These are excerpts from the my town’s police log, from five random days this past summer. And as it says right there in the paper where I see it each week, all police logs are available to the public anytime.

So here’s what went down in my this little burg with its pretty town center dominated by the highly-aspiring steeple of the First Congregational Church:

  • “A woman from O. Street [as I will call it] found a wallet on the town Common belonging to a man [several towns away.]” But HOW did it journey all 11 miles, hmmm?
  • “An unidentified woman gave police [another, unrelated] wallet that she found in the town center.” This wallet was the property of a woman some 20 miles distant. Related wickedness? The plot thickens!
  • “An injured raccoon was found at the Transfer Station [what we call the town dump.] The animal’s front leg was missing and one paw was injured. Police euthanized the raccoon.” The are a good-hearted force but they do what has to be done.

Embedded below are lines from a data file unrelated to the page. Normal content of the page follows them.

/-- The instructions. -/
inductive Instr where
  -- class 0: S slot
  | add (g : Guard) (a b : SSel) (sat u : Bool) (w : Width)
  | sub (g : Guard) (a b : SSel) (sat u : Bool) (w : Width)
  | addi (g : BitVec 3) (a : SSel) (i : BitVec 13)
  | mul (g : Guard) (a b : SSel) (sat u : Bool) (w : Width)
  | mulh (g : Guard) (a b : SSel) (u : Bool) (w : Width)
  | div (g : Guard) (a b : SSel) (sat u : Bool) (w : Width)
  | rem (g : Guard) (a b : SSel) (u : Bool) (w : Width)
  | and (g : Guard) (a b : SSel) (u : Bool) (w : Width)
  | or (g : Guard) (a b : SSel) (u : Bool) (w : Width)
  | xor (g : Guard) (a b : SSel) (u : Bool) (w : Width)
  | andi (g : BitVec 3) (a : SSel) (i : BitVec 13)
  | shl (g : Guard) (a b : SSel) (u : Bool) (w : Width)
  | shr (g : Guard) (a b : SSel) (u : Bool) (w : Width)
  | shli (g : BitVec 3) (a : SSel) (u : Bool) (w : Width) (sh : BitVec 6)
  | shri (g : BitVec 3) (a : SSel) (u : Bool) (w : Width) (sh : BitVec 6)
  | movi (g : BitVec 3) (i : BitVec 13)
  | shori (g : BitVec 3) (a : SSel) (i : BitVec 13)
  | min (g : Guard) (a b : SSel) (u : Bool) (w : Width)
  | max (g : Guard) (a b : SSel) (u : Bool) (w : Width)
  | clz (g : Guard) (a : SSel) (w : Width)
  | popc (g : Guard) (a : SSel) (w : Width)
  | bfx (g : Guard) (a b : SSel) (u : Bool)
  | bfi (g : Guard) (a b : SSel) (m : BitVec 4)
  | sext (g : Guard) (a : SSel) (u : Bool) (w : Width)
  | sel (g : Guard) (a b : SSel) (p : BitVec 3)
  | cmp (g : Guard) (a b : SSel) (cond : CmpCond) (d : BitVec 3)
  | plog (g : Guard) (x y : BitVec 3) (op : PlogOp) (d : BitVec 3)
  | put (g : Guard) (a : SSel) (d : KDst)
  | putx (g : Guard) (a : SSel) (x : IdxReg)
  | xaddi (g : BitVec 3) (x : IdxReg) (i : BitVec 13)
  | fence (g : Guard) (sc : Scope)
  | ld (g : Guard) (a b : SSel) (fe : FeL) (u : Bool) (sz : Size)
  | st (g : Guard) (a b : SSel) (fe : FeS) (sz : Size)
  | ldw (g : Guard) (a b : SSel) (fe : FeL) (u : Bool) (sz : Size)
  | stw (g : Guard) (a b : SSel) (fe : FeS) (sz : Size)
  | ldg (g : Guard) (a b : SSel) (u : Bool) (sz : Size)
  | stg (g : Guard) (a b : SSel) (slot : BitVec 4) (sz : Size)
  | lda (g : Guard) (a b : SSel) (sc : Scope) (u : Bool) (sz : Size)
  | strl (g : Guard) (a b : SSel) (slot : BitVec 3) (sc : Scope)
  | br (g : BitVec 3) (i : BitVec 13)
  | brme (g : BitVec 3) (cl : Cl3) (i : BitVec 13)
  | jmp (off : BitVec 22)
  | call (off : BitVec 22)
  | jmpr (g : Guard) (a : SSel)
  | callr (g : Guard) (a : SSel)
  | ret (g : Guard) (a : SSel)
  | nest (g : Guard) (a : SSel) (bs : NestB) (len : BitVec 6)
  | nstride (g : Guard) (a : SSel) (k : StrideB) (clr : Bool) (j : BitVec 2) (l : Lvl)
  | nestmask (g : Guard) (a b : SSel) (l : Lvl)
  | cqpush (g : Guard) (a : SSel)
  | live (g : Guard) (a : SSel) (ft : File3)
  | phase (g : Guard) (a : SSel)
  | csrr (g : BitVec 3) (n : BitVec 12)
  | csrw (g : BitVec 3) (a : SSel) (n : BitVec 12)
  | trap (g : BitVec 3) (i : BitVec 8)
  | waitcy (g : BitVec 3) (i : BitVec 13)
  | snap (g : Guard) (a : SSel)
  | exit (g : Guard) (a : SSel)
  -- class 1: vector slot
  | vaddA (g : Guard) (a b : VSel) (ty : VTy)
  | vaddB (g : Guard) (a b : VSel) (ty : VTy)
  | vsubA (g : Guard) (a b : VSel) (ty : VTy)
  | vsubB (g : Guard) (a b : VSel) (ty : VTy)
  | vmulA (g : Guard) (a b : VSel) (ty : VTy)
  | vmulB (g : Guard) (a b : VSel) (ty : VTy)
  | vfmaA (g : Guard) (a b : VSel) (ty : FFmt) (m : BitVec 4)
  | vfmaB (g : Guard) (a b : VSel) (ty : FFmt) (m : BitVec 4)
  | vfmsA (g : Guard) (a b : VSel) (ty : FFmt) (m : BitVec 4)
  | vfmsB (g : Guard) (a b : VSel) (ty : FFmt) (m : BitVec 4)
  | vaddminA (g : Guard) (a b : VSel) (ty : MinTy) (m : BitVec 4)
  | vaddminB (g : Guard) (a b : VSel) (ty : MinTy) (m : BitVec 4)
  | vminA (g : Guard) (a b : VSel) (ty : VTy)
  | vminB (g : Guard) (a b : VSel) (ty : VTy)
  | vmaxA (g : Guard) (a b : VSel) (ty : VTy)
  | vmaxB (g : Guard) (a b : VSel) (ty : VTy)
  | vabsA (g : Guard) (a : VSel) (ty : VTy)
  | vabsB (g : Guard) (a : VSel) (ty : VTy)
  | vnegA (g : Guard) (a : VSel) (ty : VTy)
  | vnegB (g : Guard) (a : VSel) (ty : VTy)
  | vandA (g : Guard) (a b : VSel)
  | vandB (g : Guard) (a b : VSel)
  | vorA (g : Guard) (a b : VSel)
  | vorB (g : Guard) (a b : VSel)
  | vxorA (g : Guard) (a b : VSel)
  | vxorB (g : Guard) (a b : VSel)
  | vshlA (g : Guard) (a b : VSel) (ty : VTy)
  | vshlB (g : Guard) (a b : VSel) (ty : VTy)
  | vshrA (g : Guard) (a b : VSel) (ty : VTy)
  | vshrB (g : Guard) (a b : VSel) (ty : VTy)
  | vcmpA (g : Guard) (a b : VSel) (cond : VCmpCond) (d : BitVec 3)
  | vcmpB (g : Guard) (a b : VSel) (cond : VCmpCond) (d : BitVec 3)
  | vselA (g : Guard) (a b : VSel) (p : BitVec 3)
  | vselB (g : Guard) (a b : VSel) (p : BitVec 3)
  | vplogA (g : Guard) (x y : BitVec 3) (op : PlogOp) (d : BitVec 3)
  | vplogB (g : Guard) (x y : BitVec 3) (op : PlogOp) (d : BitVec 3)
  | vcvtA (g : Guard) (a : VSel) (ft : CvtB) (p : BitVec 2) (su : Bool) (rm : Rm)
  | vcvtB (g : Guard) (a : VSel) (ft : CvtB) (p : BitVec 2) (su : Bool) (rm : Rm)
  | vmxqA (g : Guard) (a : VSel) (ft : MxFmt) (p : BitVec 3)
  | vmxqB (g : Guard) (a : VSel) (ft : MxFmt) (p : BitVec 3)
  | vmxdA (g : Guard) (a b : VSel) (ft : MxFmt) (p : BitVec 3)
  | vmxdB (g : Guard) (a b : VSel) (ft : MxFmt) (p : BitVec 3)
  | vrcpA (g : Guard) (a : VSel) (ft : FFmt)
  | vrcpB (g : Guard) (a : VSel) (ft : FFmt)
  | vrsqA (g : Guard) (a : VSel) (ft : FFmt)
  | vrsqB (g : Guard) (a : VSel) (ft : FFmt)
  | vexpA (g : Guard) (a : VSel) (ft : FFmt)
  | vexpB (g : Guard) (a : VSel) (ft : FFmt)
  | vlogA (g : Guard) (a : VSel) (ft : FFmt)
  | vlogB (g : Guard) (a : VSel) (ft : FFmt)
  | vtanhA (g : Guard) (a : VSel) (ft : FFmt)
  | vtanhB (g : Guard) (a : VSel) (ft : FFmt)
  | vmoviA (g : BitVec 3) (i : BitVec 13)
  | vmoviB (g : BitVec 3) (i : BitVec 13)
  | vputA (g : Guard) (a : VSel) (d : VDst)
  | vputB (g : Guard) (a : VSel) (d : VDst)
  | vputxA (g : Guard) (a : VSel) (l : BitVec 6)
  | vputxB (g : Guard) (a : VSel) (l : BitVec 6)
  | vxmovA (g : Guard) (r : BitVec 5)
  | vxmovB (g : Guard) (r : BitVec 5)
  | vmpushA (inv : Bool) (p : BitVec 3)
  | vmpushB (inv : Bool) (p : BitVec 3)
  | vldA (g : Guard) (a b : VSel) (fe : FeL)
  | vldB (g : Guard) (a b : VSel) (fe : FeL)
  | vstA (g : Guard) (a b : VSel) (fe : FeS)
  | vstB (g : Guard) (a b : VSel) (fe : FeS)
  | vldwA (g : Guard) (a b : VSel) (fe : FeL)
  | vldwB (g : Guard) (a b : VSel) (fe : FeL)
  | vstwA (g : Guard) (a b : VSel) (fe : FeS)
  | vstwB (g : Guard) (a b : VSel) (fe : FeS)
  | vldgA (g : Guard) (a b h : VSel)
  | vldgB (g : Guard) (a b h : VSel)
  | vstgA (g : Guard) (a b h : VSel)
  | vstgB (g : Guard) (a b h : VSel)
  | vgathA (g : Guard) (a b : VSel) (gsp : GSpace) (sz : GSize) (u : Bool)
  | vgathB (g : Guard) (a b : VSel) (gsp : GSpace) (sz : GSize) (u : Bool)
  | vscatA (g : Guard) (a b : VSel) (gsp : GSpace) (sz : GSize)
  | vscatB (g : Guard) (a b : VSel) (gsp : GSpace) (sz : GSize)
  | vlshuA (g : Guard) (a b : VSel) (n : BitVec 6)
  | vlshuB (g : Guard) (a b : VSel) (n : BitVec 6)
  | vlshdA (g : Guard) (a b : VSel) (n : BitVec 6)
  | vlshdB (g : Guard) (a b : VSel) (n : BitVec 6)
  | vbcastA (g : Guard) (a : VSel) (l : BitVec 6)
  | vbcastB (g : Guard) (a : VSel) (l : BitVec 6)
  | viotaA (g : Guard) (a : VSel) (step : BitVec 6)
  | viotaB (g : Guard) (a : VSel) (step : BitVec 6)
  | vpermA (g : Guard) (a b : VSel)
  | vpermB (g : Guard) (a b : VSel)
  | vredA (g : Guard) (a : VSel) (op : RedOp)
  | vredB (g : Guard) (a : VSel) (op : RedOp)
  -- class 3: M slot
  | mwld (g : Guard) (a : SSel) (h : BitVec 1)
  | mwsel (g : Guard) (h : BitVec 1)
  | mpush (g : Guard) (a : VSel) (b : SSel) (cl : Clu) (acc : Bool) (seg : BitVec 4)
  | mshift (g : Guard) (b : SSel) (acc : Bool) (seg : BitVec 4)
  | macc (g : Guard) (a : SSel)
  | mdrn (g : Guard) (a b : SSel) (cl : Clu) (df : DrainFmt) (clr : Bool)
  | mzero (g : Guard) (a : SSel) (n : BitVec 6)
  | msweep (g : Guard) (a : SSel) (n : BitVec 6)
  | mend (g : Guard)
  | mswap (g : Guard) (gw : Gw)
  | mfmt (g : Guard) (ft : AFmt)
  | mstat (g : Guard)
  -- class 4: C slot
  | cnest (g : Guard) (a : SSel) (l : Lvl)
  | cstride (g : Guard) (a b : SSel) (l : Lvl)
  | cbase (g : Guard) (a b : SSel) (slot : BitVec 4)
  | ccopy (g : Guard) (a b : SSel) (t : Bool)
  | cacc (g : Guard) (a b : SSel) (t : Bool) (op : AccOp)
  | caccr (g : Guard) (a b : SSel) (t : Bool) (op : AccOp)
  | ccas (g : Guard) (a b : SSel) (t sz : Bool) (m : BitVec 4)
  | csync (g : Guard) (a b : SSel) (rgen : Bool)
  | cswait (g : Guard) (a b : SSel)
  | cfeset (g : Guard) (a b : SSel) (ft : Bool)
  | cring (g : Guard) (a b : SSel) (r : BitVec 3)
  | crsub (g : Guard) (a b : SSel) (dir : SpoutDir) (r : BitVec 3)
  | crunsub (g : Guard) (r : BitVec 3)
  | crfin (g : Guard) (r : BitVec 3)
  | cwait (g : Guard)
  | stream (g : Guard) (a : SSel) (q : BitVec 4)
  | sclose (g : Guard) (fill : Bool) (q : BitVec 4)
  | clred (g : Guard) (a : SSel)
  | clbc (g : Guard) (a : SSel)
  | cla2a (g : Guard) (a : SSel)
  | clvir (g : Guard) (a : SSel)
  | clrowDisp (g : Guard) (a : SSel)
  | clrowComb (g : Guard) (a : SSel)
  | clwait (g : Guard) (a : SSel)
  | fbstat (g : Guard) (a : SSel) (what : Bool)
  | kvld (g : Guard) (a b : SSel)
  | kvst (g : Guard) (a b : SSel)
  | psel (g : Guard) (a b : SSel)
  | pmapRead (g : Guard) (a b : SSel)
  | pmapReadref (g : Guard) (a b : SSel)
  | pmapMapnew (g : Guard) (a b : SSel)
  | pmapRevoke (g : Guard) (a b : SSel)
  | pmapEvict (g : Guard) (a b : SSel)
  | pmapPrefetch (g : Guard) (a b : SSel)
  | psref (g : Guard) (a b : SSel) (pin new : Bool)
  | psdrop (g : Guard) (a : SSel) (pin : Bool)
  -- class 5: Q slot
  | spawn (g : Guard) (a b : SSel) (desc nj : Bool)
  | spawnb (g : Guard) (a b : SSel) (wsid : BitVec 6)
  | cancel (g : Guard) (a : SSel)
  | reprio (g : Guard) (a b : SSel)
  | join (g : Guard) (a : SSel) (any : Bool)
  | tkdone (g : Guard)
  | tstat (g : Guard)
  | phreg (g : Guard) (a : SSel) (mode : PhMode)
  | phdrop (g : Guard) (a : SSel)
  | pharr (g : Guard) (a : SSel) (sc : Scope)
  | phwait (g : Guard) (a : SSel) (sc : Scope)
  | phaw (g : Guard) (a : SSel) (sc : Scope)
  | phrd (g : Guard) (a : SSel)
  | nsvl (g : Guard) (a b : SSel) (t : Bool)
  | nsback (g : Guard) (a b : SSel) (t alt : Bool)
  | nssel (g : Guard) (a b : SSel) (t : Bool)
  | nsrd (g : Guard) (a b : SSel) (t : Bool) (ft : NsRd)
  | nswr (g : Guard) (a b : SSel) (t : Bool) (ft : NsField)
  | nsalloc (g : Guard) (a b : SSel) (t : Bool)
  | nsallocFree (g : Guard) (a : SSel) (t : Bool)
  | gscfg (g : Guard) (a : SSel) (clr : Bool) (n : BitVec 4)
  | gsocc (g : Guard) (a : SSel)
  | gsdlen (g : Guard) (a : SSel)
  | gsseed (g : Guard) (a : SSel)
  | gsiterStart (g : Guard) (a : SSel)
  | gsiterLayer (g : Guard) (a b : SSel)
  | gsiterEnd (g : Guard) (b : SSel)
  | gsnoise (g : Guard) (a b : SSel) (cl : Clu)
  | gssamp (g : Guard) (a : SSel)
  | gsacc (g : Guard) (a b : SSel)
  | gswait (g : Guard) (a b : SSel) (lay : Bool)
  -- class 6: X slot
  | cxs (g : Guard) (a b : VSel) (cl : Clu) (sg : Stg)
  | thrc (g : Guard) (a b : VSel) (cl : Clu) (ty : ThrTy) (ge : Bool)
  | hist (g : Guard) (a b : VSel) (cl : Clu) (dir : Bool)
  | ttnew (g : Guard) (a b : SSel)
  | ttadd (g : Guard) (a b : SSel) (fl : BitVec 6)
  | ttpos (g : Guard) (a : SSel) (cl : Clu) (blk : BitVec 2)
  | ttmask (g : Guard) (a : SSel) (cl : Clu) (col : Bool) (form : MaskForm) (blk : BitVec 2)
  | ttpath (g : Guard) (a : SSel) (cl : Clu) (fld : PathFld) (blk : BitVec 2)
  | ttprune (g : Guard) (a b : SSel) (sf : Bool)
  | ttfree (g : Guard) (a : SSel)
  | ttrd (g : Guard) (a : SSel) (what : TtWhat)
  -- words without a field
  | nop
  | cqclr
  | rte
  | vminvA
  | vmpopA
  | vminvB
  | vmpopB
  -- steps without a word (95_what_each_step_holds.md); their operands stand in State.ev
  | expchkWrite
  | trappcWrite
  | rxringWrite
  | ftgcfgWrite
  | tteageWrite
  | bfcfgWrite
  | bftabWrite
  | gsctlWrite
  | snapcfgWrite
  | gscurRead
  | mergeIssueCycle
  | asyncCauseTaken
  | resultLanding
  | regcacheFill
  | waitExpiry
  | rteResume
  | phaseDrainComplete
  | replayIterationEnd
  | contextPark
  | contextResume
  | priorityPark
  | taskStart
  | waveFormation
  | ticketRetire
  | batchClose
  | batchTaskEnd
  | phaserOpApply
  | copyGranule
  | commandComplete
  | spoutTileTransfer
  | spoutDepthUpdate
  | mwldComplete
  | arrayFill
  | sweepRollback
  | pageWalk
  | directoryAccess
  | cacheEviction
  | releasePerform
  | remoteResponse
  | weirArrival
  | ackReceive
  | flitReceive
  | retransmitTimeout
  | endpointUnreachable
  | linkStateChange
  | flitSeal
  | lendWindow
  | lendReceive
  | fifoDelivery
  | resumeNotice
  | remoteRetryResend
  | wavedone
  | waveClose
  | collectiveArrival
  | collectiveComplete
  | ualinkRefused
  | flashFill
  | evictComplete
  | setBuildComplete
  | nodeWalkStep
  | gsqOpArrival
  | coreGrant
  | entryTaskCreate
  | launchComplete
  | watchdogStage1
  | watchdogStage2
  | watchdogStage3
  | clapperCapture
  | clapperMessage
  | patrolScrub
  | fetchAheadFault
  | powerGood
  | finalCutStepDone
  | throttleStep
  | trip
  | qpEstablish
  | rdmaWrite
  | rdmaRead
  | plohusDrop
  | plohusUnknown
  | launch
  | kill
  | resume
  | finalcut
  | reset
  | setroot
  | setprio
  | setexp
  | xlinv
  | mrreg
  | mrdereg
  | reach
  | kekset
  | keyset
  | fencerel
  | pwrcap
  | attest
  | certread
  | snapcmd
  | snapread
  | logread
  | basinApply
  | bundleFetch
  | qpTeardown
  | rdmaAtomicOrUd
  | captureDone
deriving DecidableEq, Repr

And finally this, again in the police report’s exact words:

  • “A Main Street man was stopped for colliding with a telephone pole. On observation he smelled of alcohol but said he had not been drinking. A bottle of liquor was found in the back seat of his vehicle.” We make no judgments as you can see. There’s no need to jump to conclusions – and anyway the man could be a local big-shot.

Six miles away in a small and multicultural city however, the assumptions reflected in that paper’s police blog seem to lie in a different direction.

I especially like these two entries, recording some hi-jinks that took place there just a few weeks further on:

  • “A drunk who got into a fight and picked up a steak knife to threaten a relative was arrested on August 17th.” Hey the guy was a drunk, so let’s call him a drunk.

And,

  • While trying to control an unruly man on August 15th police found him hiding weed and cash in a winter glove stuffed into his pants, according to a report.”

These are both exact quotes. I emailed the pal of mine who’s the editor of this paper to congratulate her on having such a free-swinging and jaunty person covering the police beat. She shot back a good-natured response:

“Yeah, that reporter is new to the paper and new to the country. She tries hard though.”

She’s got the lingo a little wrong is all. So she doesn’t realize that exactly no one in officialdom goes on the record calling marijuana “weed,” so what? But the fact that she has the guy hiding the stuff it in his pants? That’s just good reporting (never mind evidence of a fine comic sense.)

Meanwhile back in my town this week, the tame and plodding finally took a turn toward the slapstick in candidate for the police blotter item, fattened and fleshed out into more of a news story:

  • “At 8:17pm an ‘excited’ C. Road caller reported that her husband was locked in the bedroom and not responding. The caller was ‘hysterical,’ police said. When police arrived, they found a woman on scene ‘crying and yelling ‘Please help my husband!’ A patrolman followed the woman to the locked bedroom door. He shouted to rouse the man several times, but got no answer. He then proceeded to kick the door down. After the door sustained heavy damage, the man who was believed to be unconscious on the other side of the now-broken door, ‘walked up the stairs to inquire what all the commotion was about,’ police wrote in their report, on file at the police department. Police said the man told his wife, ‘I thought you knew I ran down to the pharmacy to get my medications.’”

I just love stuff like this. And I don’t know how many readers in my snoozy small town read this stuff – maybe I can take an informal poll.

But my pal over in that busy little city says they track such things on their online version of the paper and hands-down its the police blotter that gets more hits than any other place, which you can totally see. Every day God gets up and decides once again NOT to squash us like bugs it’s gotta be because humans are just so gosh-darn human. I bet he’s keeping us around just for the entertainment value.